(WHAT TO PRODUCE) Pick out all lines in the listing holding the string "body" and copy them.
++++++++++++++++++++
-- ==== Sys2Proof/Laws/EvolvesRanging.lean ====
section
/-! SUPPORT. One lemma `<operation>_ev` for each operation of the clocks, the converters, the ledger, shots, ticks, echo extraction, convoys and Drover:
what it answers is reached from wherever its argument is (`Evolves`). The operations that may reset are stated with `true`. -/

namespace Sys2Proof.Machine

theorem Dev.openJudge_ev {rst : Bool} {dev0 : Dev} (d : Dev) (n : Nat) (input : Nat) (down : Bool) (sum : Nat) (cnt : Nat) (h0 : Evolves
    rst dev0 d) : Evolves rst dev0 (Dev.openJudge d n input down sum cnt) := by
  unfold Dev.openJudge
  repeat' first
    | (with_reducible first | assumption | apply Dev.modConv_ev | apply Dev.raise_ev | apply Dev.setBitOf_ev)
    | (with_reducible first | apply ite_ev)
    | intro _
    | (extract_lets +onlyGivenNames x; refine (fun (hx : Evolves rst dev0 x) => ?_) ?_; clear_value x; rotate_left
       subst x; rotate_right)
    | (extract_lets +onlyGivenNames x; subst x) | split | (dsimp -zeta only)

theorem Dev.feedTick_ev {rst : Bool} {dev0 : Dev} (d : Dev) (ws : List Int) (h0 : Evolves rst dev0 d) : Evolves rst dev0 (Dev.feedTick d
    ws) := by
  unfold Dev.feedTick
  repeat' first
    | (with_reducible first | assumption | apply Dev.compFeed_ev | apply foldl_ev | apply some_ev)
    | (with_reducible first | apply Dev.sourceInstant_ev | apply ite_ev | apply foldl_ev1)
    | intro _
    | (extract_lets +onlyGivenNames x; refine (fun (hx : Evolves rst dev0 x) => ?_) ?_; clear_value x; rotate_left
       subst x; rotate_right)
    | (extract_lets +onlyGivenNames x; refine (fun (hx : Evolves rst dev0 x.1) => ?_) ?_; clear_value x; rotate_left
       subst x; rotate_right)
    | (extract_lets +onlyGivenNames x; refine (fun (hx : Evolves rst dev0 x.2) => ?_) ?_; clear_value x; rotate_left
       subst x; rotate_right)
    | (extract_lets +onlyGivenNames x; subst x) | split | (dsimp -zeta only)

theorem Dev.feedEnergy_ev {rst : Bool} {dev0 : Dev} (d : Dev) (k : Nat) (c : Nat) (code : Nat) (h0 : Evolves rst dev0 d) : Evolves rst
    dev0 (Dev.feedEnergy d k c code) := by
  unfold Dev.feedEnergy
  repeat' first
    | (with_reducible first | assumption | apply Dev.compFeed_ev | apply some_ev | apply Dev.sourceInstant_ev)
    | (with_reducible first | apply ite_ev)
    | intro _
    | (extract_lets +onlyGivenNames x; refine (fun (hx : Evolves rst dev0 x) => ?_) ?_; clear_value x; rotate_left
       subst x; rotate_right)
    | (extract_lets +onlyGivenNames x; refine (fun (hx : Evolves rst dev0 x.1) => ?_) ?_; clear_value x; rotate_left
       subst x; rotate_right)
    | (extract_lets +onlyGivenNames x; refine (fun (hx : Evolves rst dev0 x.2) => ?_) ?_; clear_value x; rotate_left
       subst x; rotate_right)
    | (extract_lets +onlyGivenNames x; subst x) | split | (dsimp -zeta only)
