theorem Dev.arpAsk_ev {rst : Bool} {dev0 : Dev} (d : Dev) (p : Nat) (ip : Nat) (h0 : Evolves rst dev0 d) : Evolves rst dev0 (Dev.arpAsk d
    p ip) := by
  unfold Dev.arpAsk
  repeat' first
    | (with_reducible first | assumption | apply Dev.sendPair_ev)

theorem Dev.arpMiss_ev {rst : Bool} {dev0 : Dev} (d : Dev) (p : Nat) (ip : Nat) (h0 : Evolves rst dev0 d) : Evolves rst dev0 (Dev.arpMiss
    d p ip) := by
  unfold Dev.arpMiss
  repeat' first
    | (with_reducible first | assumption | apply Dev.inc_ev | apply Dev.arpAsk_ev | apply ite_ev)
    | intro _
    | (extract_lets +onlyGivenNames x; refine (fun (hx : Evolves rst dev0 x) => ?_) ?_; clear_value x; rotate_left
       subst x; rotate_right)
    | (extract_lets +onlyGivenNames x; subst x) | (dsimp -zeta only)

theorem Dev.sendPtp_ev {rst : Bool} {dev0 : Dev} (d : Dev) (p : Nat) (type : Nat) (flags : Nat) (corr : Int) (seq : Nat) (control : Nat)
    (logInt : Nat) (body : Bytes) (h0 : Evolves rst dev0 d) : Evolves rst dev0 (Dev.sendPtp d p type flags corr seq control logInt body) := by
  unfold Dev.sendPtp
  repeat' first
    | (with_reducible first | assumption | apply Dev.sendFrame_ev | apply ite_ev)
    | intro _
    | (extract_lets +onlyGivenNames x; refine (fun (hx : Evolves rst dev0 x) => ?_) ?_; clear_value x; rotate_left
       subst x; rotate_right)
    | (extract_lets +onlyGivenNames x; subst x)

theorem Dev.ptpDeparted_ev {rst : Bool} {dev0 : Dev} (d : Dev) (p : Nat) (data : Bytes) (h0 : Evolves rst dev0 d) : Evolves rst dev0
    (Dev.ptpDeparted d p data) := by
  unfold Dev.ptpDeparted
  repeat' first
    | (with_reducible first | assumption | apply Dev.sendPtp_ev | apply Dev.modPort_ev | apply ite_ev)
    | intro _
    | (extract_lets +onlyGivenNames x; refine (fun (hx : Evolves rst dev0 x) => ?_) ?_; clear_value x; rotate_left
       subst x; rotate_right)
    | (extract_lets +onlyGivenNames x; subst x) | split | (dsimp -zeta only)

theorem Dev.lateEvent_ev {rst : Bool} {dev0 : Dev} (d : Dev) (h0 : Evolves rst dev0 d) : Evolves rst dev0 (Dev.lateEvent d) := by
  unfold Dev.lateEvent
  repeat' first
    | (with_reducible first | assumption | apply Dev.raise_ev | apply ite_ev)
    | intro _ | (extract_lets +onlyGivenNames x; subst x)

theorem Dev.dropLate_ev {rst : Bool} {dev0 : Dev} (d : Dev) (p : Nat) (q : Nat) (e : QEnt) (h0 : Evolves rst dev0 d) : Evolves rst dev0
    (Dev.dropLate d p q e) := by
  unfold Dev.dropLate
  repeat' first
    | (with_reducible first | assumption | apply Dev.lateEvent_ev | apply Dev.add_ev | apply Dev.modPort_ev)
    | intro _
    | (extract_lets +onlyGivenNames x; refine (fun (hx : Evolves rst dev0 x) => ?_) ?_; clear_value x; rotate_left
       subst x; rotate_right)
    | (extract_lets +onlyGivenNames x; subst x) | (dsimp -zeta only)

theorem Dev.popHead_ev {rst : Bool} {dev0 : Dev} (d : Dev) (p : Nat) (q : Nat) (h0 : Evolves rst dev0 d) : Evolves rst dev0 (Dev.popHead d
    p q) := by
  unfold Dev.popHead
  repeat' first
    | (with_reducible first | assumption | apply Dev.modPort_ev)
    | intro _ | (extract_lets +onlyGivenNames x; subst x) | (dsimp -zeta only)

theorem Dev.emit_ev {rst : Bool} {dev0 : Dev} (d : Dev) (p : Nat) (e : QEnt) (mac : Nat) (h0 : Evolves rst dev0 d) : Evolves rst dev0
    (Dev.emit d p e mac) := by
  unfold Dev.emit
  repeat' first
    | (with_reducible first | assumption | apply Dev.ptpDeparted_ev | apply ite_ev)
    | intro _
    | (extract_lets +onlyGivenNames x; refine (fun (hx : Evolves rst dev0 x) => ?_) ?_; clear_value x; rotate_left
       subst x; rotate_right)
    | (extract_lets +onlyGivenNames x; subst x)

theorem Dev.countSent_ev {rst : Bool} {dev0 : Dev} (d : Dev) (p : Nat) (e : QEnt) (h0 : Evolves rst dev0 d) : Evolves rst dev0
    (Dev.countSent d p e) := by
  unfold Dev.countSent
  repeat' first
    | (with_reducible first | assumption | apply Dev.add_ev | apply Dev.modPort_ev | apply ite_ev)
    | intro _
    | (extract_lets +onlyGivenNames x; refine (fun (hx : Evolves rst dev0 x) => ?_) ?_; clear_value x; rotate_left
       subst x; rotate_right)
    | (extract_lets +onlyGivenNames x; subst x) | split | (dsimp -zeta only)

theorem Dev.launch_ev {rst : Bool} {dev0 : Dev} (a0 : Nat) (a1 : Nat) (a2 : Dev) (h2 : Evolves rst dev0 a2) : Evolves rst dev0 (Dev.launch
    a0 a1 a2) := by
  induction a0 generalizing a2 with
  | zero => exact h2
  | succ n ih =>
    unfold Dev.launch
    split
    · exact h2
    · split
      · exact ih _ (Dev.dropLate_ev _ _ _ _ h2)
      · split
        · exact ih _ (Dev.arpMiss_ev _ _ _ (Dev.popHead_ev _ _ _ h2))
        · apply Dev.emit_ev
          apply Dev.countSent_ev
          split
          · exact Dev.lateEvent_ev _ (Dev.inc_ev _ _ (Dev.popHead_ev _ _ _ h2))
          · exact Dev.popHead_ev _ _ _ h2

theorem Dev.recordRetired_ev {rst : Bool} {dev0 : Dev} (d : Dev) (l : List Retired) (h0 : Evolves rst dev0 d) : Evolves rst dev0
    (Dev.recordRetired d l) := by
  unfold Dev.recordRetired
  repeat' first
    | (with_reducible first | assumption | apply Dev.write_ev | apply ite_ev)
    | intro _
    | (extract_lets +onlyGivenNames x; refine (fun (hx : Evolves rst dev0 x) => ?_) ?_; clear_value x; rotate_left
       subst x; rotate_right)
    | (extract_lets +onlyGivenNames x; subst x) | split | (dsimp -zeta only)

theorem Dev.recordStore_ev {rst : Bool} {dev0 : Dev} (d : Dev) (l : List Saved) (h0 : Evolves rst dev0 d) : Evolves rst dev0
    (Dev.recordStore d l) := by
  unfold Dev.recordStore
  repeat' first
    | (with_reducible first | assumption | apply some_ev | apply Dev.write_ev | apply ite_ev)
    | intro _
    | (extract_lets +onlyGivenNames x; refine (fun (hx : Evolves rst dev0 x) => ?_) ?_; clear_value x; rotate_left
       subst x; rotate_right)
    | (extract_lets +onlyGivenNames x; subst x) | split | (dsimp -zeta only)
++++++++++++++++++++
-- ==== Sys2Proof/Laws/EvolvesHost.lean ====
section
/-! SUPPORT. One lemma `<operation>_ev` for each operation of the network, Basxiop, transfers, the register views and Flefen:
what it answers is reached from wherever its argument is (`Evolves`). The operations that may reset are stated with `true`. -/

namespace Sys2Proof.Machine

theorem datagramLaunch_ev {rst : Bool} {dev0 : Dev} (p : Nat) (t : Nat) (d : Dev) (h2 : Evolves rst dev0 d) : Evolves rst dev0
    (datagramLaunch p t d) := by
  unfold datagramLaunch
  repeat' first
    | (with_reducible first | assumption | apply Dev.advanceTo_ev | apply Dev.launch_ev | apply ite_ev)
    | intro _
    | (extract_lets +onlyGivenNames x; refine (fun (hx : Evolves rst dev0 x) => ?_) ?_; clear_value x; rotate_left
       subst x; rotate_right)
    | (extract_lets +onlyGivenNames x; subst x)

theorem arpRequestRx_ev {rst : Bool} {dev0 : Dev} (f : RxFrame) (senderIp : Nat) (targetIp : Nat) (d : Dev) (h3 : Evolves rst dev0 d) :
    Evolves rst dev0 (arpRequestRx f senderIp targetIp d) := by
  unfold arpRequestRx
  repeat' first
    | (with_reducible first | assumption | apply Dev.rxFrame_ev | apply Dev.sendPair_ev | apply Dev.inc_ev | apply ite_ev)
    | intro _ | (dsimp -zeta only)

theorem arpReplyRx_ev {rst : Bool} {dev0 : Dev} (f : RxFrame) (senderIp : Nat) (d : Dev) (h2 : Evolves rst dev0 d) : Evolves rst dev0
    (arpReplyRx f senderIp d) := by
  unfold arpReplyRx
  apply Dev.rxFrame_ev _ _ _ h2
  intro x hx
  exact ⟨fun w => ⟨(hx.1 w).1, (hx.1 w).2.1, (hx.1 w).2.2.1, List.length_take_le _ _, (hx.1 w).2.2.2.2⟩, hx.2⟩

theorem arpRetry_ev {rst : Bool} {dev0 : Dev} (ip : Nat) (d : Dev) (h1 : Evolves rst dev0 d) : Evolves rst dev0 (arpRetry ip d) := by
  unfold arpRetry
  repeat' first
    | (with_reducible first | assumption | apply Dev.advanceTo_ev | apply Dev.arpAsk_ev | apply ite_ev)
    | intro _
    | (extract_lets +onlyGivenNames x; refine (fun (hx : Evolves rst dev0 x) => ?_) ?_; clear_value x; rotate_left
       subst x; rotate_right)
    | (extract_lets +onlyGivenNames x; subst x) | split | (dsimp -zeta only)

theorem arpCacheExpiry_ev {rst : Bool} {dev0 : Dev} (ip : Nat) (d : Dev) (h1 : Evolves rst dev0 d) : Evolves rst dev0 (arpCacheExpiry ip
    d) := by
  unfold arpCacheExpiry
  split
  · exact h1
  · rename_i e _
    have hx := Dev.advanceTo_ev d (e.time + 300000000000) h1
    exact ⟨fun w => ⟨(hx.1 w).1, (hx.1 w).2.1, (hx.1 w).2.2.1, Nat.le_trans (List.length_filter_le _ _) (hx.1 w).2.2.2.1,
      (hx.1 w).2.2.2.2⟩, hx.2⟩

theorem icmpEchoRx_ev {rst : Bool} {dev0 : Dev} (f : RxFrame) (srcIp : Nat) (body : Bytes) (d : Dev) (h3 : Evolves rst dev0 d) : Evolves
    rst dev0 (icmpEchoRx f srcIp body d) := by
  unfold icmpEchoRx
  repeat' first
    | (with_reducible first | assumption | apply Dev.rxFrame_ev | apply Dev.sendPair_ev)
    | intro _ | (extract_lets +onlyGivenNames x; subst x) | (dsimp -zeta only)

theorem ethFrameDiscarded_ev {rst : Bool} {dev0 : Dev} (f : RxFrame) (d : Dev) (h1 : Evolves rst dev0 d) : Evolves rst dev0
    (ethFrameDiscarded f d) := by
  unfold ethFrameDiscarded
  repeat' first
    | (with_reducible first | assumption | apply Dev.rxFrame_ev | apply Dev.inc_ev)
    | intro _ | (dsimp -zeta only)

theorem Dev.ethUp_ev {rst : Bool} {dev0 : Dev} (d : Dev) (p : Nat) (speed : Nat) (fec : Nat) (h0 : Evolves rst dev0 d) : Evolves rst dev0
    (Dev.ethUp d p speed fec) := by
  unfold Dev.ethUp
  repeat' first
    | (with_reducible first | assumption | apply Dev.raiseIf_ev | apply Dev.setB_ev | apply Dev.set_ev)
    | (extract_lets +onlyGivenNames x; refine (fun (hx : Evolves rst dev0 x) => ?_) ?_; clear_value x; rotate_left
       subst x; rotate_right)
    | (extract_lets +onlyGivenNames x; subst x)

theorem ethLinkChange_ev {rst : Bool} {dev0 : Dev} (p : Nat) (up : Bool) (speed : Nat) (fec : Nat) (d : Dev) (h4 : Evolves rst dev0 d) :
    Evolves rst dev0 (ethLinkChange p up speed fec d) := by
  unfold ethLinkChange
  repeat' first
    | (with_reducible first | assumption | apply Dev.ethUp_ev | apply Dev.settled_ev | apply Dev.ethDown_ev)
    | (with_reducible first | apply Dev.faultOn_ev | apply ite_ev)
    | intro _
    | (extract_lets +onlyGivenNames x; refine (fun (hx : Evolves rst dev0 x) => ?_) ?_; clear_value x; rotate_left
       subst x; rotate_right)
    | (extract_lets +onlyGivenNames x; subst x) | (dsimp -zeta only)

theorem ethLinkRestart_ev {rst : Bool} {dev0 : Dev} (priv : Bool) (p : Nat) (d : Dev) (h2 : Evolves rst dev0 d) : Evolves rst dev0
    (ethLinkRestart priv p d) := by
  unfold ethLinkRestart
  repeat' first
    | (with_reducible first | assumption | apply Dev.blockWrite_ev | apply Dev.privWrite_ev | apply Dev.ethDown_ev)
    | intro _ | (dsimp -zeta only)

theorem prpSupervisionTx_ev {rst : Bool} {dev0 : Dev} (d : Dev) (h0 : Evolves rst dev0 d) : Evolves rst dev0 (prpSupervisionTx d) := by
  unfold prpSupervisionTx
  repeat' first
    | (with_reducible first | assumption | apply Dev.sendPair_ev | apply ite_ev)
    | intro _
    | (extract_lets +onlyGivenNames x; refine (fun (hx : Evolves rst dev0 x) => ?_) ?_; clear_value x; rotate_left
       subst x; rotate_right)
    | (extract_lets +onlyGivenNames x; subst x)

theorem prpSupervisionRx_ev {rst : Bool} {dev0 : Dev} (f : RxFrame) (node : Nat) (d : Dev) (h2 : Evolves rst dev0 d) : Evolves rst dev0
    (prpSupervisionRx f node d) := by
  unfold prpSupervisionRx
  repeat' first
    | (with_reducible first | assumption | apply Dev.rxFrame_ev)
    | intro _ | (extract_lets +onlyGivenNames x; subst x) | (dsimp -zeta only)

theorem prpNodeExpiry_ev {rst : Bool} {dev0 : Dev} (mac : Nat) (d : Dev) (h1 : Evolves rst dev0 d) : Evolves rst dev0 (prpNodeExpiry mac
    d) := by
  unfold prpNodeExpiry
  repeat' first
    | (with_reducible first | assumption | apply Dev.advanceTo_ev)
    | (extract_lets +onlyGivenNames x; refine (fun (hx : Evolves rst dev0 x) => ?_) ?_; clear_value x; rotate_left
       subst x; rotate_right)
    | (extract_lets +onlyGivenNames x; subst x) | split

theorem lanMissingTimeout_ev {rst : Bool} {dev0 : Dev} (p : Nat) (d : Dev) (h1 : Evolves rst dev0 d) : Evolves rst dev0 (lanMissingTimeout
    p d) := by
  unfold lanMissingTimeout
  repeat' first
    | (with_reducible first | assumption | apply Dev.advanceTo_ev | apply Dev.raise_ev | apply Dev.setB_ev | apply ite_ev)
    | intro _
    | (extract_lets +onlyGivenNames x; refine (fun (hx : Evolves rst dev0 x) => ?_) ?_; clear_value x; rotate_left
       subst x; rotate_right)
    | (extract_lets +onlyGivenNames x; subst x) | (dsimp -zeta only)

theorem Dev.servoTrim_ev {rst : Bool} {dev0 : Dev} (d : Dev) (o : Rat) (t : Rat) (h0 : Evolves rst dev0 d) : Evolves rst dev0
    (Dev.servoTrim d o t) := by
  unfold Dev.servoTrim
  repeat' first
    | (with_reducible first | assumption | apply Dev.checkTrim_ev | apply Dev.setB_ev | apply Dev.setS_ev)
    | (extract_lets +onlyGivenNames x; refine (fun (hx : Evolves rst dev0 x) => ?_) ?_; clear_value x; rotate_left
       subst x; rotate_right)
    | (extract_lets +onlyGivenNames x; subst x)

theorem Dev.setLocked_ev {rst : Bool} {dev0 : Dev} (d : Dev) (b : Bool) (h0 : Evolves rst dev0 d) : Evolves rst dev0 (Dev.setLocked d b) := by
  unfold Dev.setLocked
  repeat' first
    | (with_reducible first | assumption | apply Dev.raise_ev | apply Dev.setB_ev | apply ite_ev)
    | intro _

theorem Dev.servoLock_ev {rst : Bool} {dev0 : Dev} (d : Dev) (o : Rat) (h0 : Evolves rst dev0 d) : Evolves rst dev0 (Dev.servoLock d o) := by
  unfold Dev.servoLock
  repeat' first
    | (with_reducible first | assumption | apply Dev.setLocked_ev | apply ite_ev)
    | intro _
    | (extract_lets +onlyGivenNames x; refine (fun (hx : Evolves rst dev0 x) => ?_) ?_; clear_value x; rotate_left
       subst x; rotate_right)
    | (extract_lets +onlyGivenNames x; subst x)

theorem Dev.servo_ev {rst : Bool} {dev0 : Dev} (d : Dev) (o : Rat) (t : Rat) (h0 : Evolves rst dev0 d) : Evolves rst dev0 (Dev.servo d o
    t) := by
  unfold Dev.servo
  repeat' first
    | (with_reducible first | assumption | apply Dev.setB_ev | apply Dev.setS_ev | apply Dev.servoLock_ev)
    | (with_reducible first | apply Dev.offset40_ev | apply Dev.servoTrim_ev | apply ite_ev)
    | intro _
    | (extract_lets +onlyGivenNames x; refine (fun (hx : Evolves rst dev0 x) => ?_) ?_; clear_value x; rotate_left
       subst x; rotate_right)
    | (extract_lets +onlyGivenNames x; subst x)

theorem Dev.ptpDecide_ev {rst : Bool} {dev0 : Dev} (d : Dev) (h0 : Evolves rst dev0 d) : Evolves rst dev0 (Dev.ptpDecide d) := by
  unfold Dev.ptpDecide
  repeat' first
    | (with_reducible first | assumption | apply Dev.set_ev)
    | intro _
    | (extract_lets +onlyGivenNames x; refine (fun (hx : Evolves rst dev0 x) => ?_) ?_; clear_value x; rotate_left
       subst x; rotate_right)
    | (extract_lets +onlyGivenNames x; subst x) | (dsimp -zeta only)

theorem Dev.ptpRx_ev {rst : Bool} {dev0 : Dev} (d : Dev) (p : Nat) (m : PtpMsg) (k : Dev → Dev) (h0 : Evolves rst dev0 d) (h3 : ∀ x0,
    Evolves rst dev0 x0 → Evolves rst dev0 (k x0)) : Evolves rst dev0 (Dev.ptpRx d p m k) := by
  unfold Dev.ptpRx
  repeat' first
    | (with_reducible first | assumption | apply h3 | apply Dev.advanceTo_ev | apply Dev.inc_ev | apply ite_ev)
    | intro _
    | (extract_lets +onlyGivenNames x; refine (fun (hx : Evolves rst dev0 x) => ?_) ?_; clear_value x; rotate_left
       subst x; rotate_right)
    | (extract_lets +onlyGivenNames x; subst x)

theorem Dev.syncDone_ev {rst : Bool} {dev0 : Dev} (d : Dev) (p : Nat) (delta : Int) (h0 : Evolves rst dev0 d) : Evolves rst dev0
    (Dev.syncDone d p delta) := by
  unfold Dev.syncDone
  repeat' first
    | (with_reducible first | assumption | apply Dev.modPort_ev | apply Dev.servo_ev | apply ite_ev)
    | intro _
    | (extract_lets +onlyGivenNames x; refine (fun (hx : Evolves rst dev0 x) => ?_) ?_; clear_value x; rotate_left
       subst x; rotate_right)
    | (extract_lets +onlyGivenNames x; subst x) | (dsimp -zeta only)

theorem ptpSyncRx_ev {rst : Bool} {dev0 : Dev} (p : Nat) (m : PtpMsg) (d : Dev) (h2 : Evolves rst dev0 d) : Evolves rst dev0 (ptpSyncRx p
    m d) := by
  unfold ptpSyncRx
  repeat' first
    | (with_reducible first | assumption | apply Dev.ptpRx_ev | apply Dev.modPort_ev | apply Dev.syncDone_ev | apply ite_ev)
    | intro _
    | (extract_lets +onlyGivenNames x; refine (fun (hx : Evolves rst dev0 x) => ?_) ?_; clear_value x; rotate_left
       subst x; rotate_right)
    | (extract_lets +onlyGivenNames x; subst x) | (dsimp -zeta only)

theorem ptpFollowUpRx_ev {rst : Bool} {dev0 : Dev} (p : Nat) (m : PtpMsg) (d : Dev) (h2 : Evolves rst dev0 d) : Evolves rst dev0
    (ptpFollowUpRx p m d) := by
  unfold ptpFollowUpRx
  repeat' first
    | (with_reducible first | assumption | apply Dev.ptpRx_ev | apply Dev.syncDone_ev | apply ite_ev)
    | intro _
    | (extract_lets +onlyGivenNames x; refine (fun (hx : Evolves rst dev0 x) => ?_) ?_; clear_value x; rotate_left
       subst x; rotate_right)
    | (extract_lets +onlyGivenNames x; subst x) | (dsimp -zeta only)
++++++++++++++++++++
(COMPLETED EXERCISE)
    (logInt : Nat) (body : Bytes) (h0 : Evolves rst dev0 d) : Evolves rst dev0 (Dev.sendPtp d p type flags corr seq control logInt body) := by
theorem icmpEchoRx_ev {rst : Bool} {dev0 : Dev} (f : RxFrame) (srcIp : Nat) (body : Bytes) (d : Dev) (h3 : Evolves rst dev0 d) : Evolves
    rst dev0 (icmpEchoRx f srcIp body d) := by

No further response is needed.